To continue my example, Uncle Sam has two options: (a) to borrow $75,000 and repay it with interest over thirty years; (b) to take the $75,000 immediately by raising taxes. The “public choice,” as I believe it is called, is obvious. Borrowing extracts $7,900 in debt service annually from the taxpayers, several present and future generations of them. Pay-as-we-go extracts nearly ten times that sum over one or two years from people who are voting now. Both are paid in real money, but everyone knows that money paid ten years from now by today’s voters’ children seems to belong to a lower order of reality than money paid today by those voters themselves.

As for the “net dollar” argument, which holds that money lost in the S&L mess ended up elsewhere in the economy, this misses the point quite as much as the intermittently popular theory that deficits don’t matter. The hard economic truth about any financial shortfall is to be found in how and at what cost that shortfall is eventually financed, not in the event itself.

Mr. Coates will understand that I felt it important to put across the key conceptual points of the S&L crisis, and therefore perforce left the odd “t” and “i” uncrossed and undotted to avoid overcomplication—as in the matter of defining limits on insured deposits in any one institution. As a practical matter, investors with more than $100,000 to play with spread the money arond. This did not happen, incidentally, with deposits in commercial banks, as certain depositors in Freedom National Bank have discovered to their cost and chagrin.

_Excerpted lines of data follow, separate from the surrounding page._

-- ==== Sys2Proof/Machine/Deckle.lean ====
section
/-! DEFINITION. The Deckle (chapter 09): the command decision, the seal screen, staging, engines, the replay window, release to
admission, reports, clusters, key slots and seal contexts. -/

namespace Sys2Proof.Machine

/-! ### Fields of a seal (R135, R211, R212) -/

def Frame.sealPos (f : Frame) : Nat := f.hvF 27 0 14
def Frame.sealLen (f : Frame) : Nat := f.hvF 27 16 8
def Frame.sealVer (f : Frame) : Nat := f.hvF 27 24 4
def Frame.sealAlg (f : Frame) : Nat := f.hvF 27 28 4
def Frame.keySlot (f : Frame) : Nat := f.hvF 28 16 16
def Frame.sender (f : Frame) : Nat := if f.sealVer = 1 then 0 else f.hvF 28 0 16
def Frame.sealSeq (f : Frame) : Nat := f.hv 29 * 2 ^ 32 + f.hv 30
def Frame.sealSec (f : Frame) : Nat := f.hv 31 * 2 ^ 16 + f.hvF 32 16 16
def Frame.sealTime (f : Frame) : Nat := f.sealSec * 10 ^ 9 + f.hv 33

/-- A trailer was located. -/
def Frame.sealFound (f : Frame) : Bool := f.flagBit 11

/-- The time base against which a seal is checked. -/
def Dev.sealTb (d : Dev) (f : Frame) : Nat :=
  if f.sealVer = 1 then d.rd (Reg.SEAL_SLOT_POLICY.V1_TB f.keySlot) else f.hvF 32 8 8

/-- The tags of TAG_MAP that a frame's bytes show: offset and size (R214). -/
def Frame.removable (f : Frame) : List (Nat × Nat) :=
  ((List.range 4).map fun k => f.hvF 34 (8 * k) 8).filterMap fun o =>
    if o = 0xFF then none
    else
      match fromBe (slice f.bytes o 2) with
      | 0x8100 => some (o, 4)
      | 0x88A8 => some (o, 4)
      | 0x892F => some (o, 6)
      | 0xF1C1 => some (o, 6)
      | _ => none

/-- Length of a frame without its removable tags and PRP trailer. -/
def Frame.plainLen (f : Frame) : Nat := f.len - f.removable.foldl (fun a t => a + t.2) 0 - (if f.flagBit 4 then 6 else 0)

/-- Offset of TAG in a trailer. -/
def Frame.tagOff (f : Frame) : Nat := if f.sealVer = 1 then 24 else 28

/-- TAG. -/
def Frame.sealTag (f : Frame) : List Byte := slice f.bytes (f.sealPos + f.tagOff) (f.sealLen - f.tagOff - 2)

/-- The coverage of a seal (R214). -/
def Frame.coverage (f : Frame) : List Byte :=
  let m := f.removable
  ((f.bytes.take (f.sealPos + f.tagOff)).zipIdx.filter fun x => !m.any fun t => decide (t.1 ≤ x.2) && decide (x.2 < t.1 + t.2)).map fun x => x.1

/-! ### Which frames must be sealed (R207 to R209) -/

/-- A port mask of nine registers holds port `n`. -/
def Dev.inMask (d : Dev) (r : Nat → FRef) (n : Nat) : Bool := decide (n < 259) && d.bitOf (r (n / 32)) (n % 32)

/-- Destinations of a frame, mirror copies included. -/
def Dev.dests (d : Dev) (f : Frame) : List Nat := portsOf f.set ++ f.mirrors.map fun m => d.rd (Reg.LKUP_MIR_CFG.DEST m)

/-- The protected destinations of a frame, lowest first in the forwarding set. -/
def Dev.protectedDests (d : Dev) (f : Frame) : List Nat := (d.dests f).filter d.protected_

def classTid : Nat := 0x6000

/-- Entry `i` of the command classifier matches (R208). -/
def Dev.classMatch (d : Dev) (f : Frame) (i : Nat) : Bool :=
  let b := d.tabBytes classTid i 8
  let use (k : Nat) : Bool := d.tabF classTid i 0 k 1 == 1
  let at_ (o n : Nat) : Nat := fromLe (slice b o n)
  let wire (o n : Nat) : Nat := fromBe (slice b o n)
  use 31 && (use 30 || use 29 || use 28 || use 27) &&
    (!use 30 || (f.hvF 11 0 16 ^^^ at_ 4 2) &&& at_ 6 2 == 0) &&
    (!use 29 || (f.da ^^^ wire 8 6) &&& wire 14 6 == 0) &&
    (!use 28 || ((f.flagBit 6 || f.flagBit 7) && f.hvF 22 0 8 == at_ 20 1 && (f.hvF 24 0 16 ^^^ at_ 22 2) &&& at_ 24 2 == 0)) &&
    (!use 27 || f.hvF 0 24 8 &&& at_ 21 1 != 0)

/-- A frame is command-flagged (R207). -/
def Dev.commandFlagged (d : Dev) (f : Frame) : Bool :=
  f.flagBit 0 || (List.range 64).any (d.classMatch f) || (f.flagBit 12 && !(d.protectedDests f).isEmpty)

/-- A command-flagged frame must pass verification (R209). -/
def Dev.mustVerify (d : Dev) (f : Frame) : Bool := !(d.protectedDests f).isEmpty || d.inMask Reg.SEAL_INGRESS.PORTS f.port

/-! ### The screen (R216 to R220) -/

/-- fields_ok of R217. -/
def Frame.fieldsOk (f : Frame) : Bool :=
  decide (f.keySlot < 512) && (f.sealVer == 1 || (decide (f.hvF 32 8 8 < 8) && f.hvF 32 0 8 == 0)) && decide (f.hv 33 < 10 ^ 9) &&
    f.hvF 34 24 8 != 0xFE && decide (64 ≤ f.plainLen)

With regard to the larger issue of deposit insurance, let me say simply taht I am in broad agreement with Mr. Coates. My own preference would be to introduce, over time, a system whereby banks and other institutions would offer depositors a “menu” of insurance choices: (1)federal deposit insurance; (2)private deposit insurance; (3)no deposit insurance. Federally insured accounts would pay no interest. Privately insured and uninsured accounts would pay interest at rates determined by the market. It would be up to each depositor to decide for himself between risk and reward. Such a system would leave room for money funds to continue effective intermediation within the saving process. A certain percentage of federally insured deposits might also be set aside for small-business loans to be made by depositary institutions directly, which would effectively eliminate the inefficient, often corrupt Small Business Administration.

  1. 1

    See 12 USC § 1813(m); 12 CFR § 330.2.

  2. 2

    See FAIC Sec. v. United States, 753 F.2d 352,361 (DC Circuit 1985).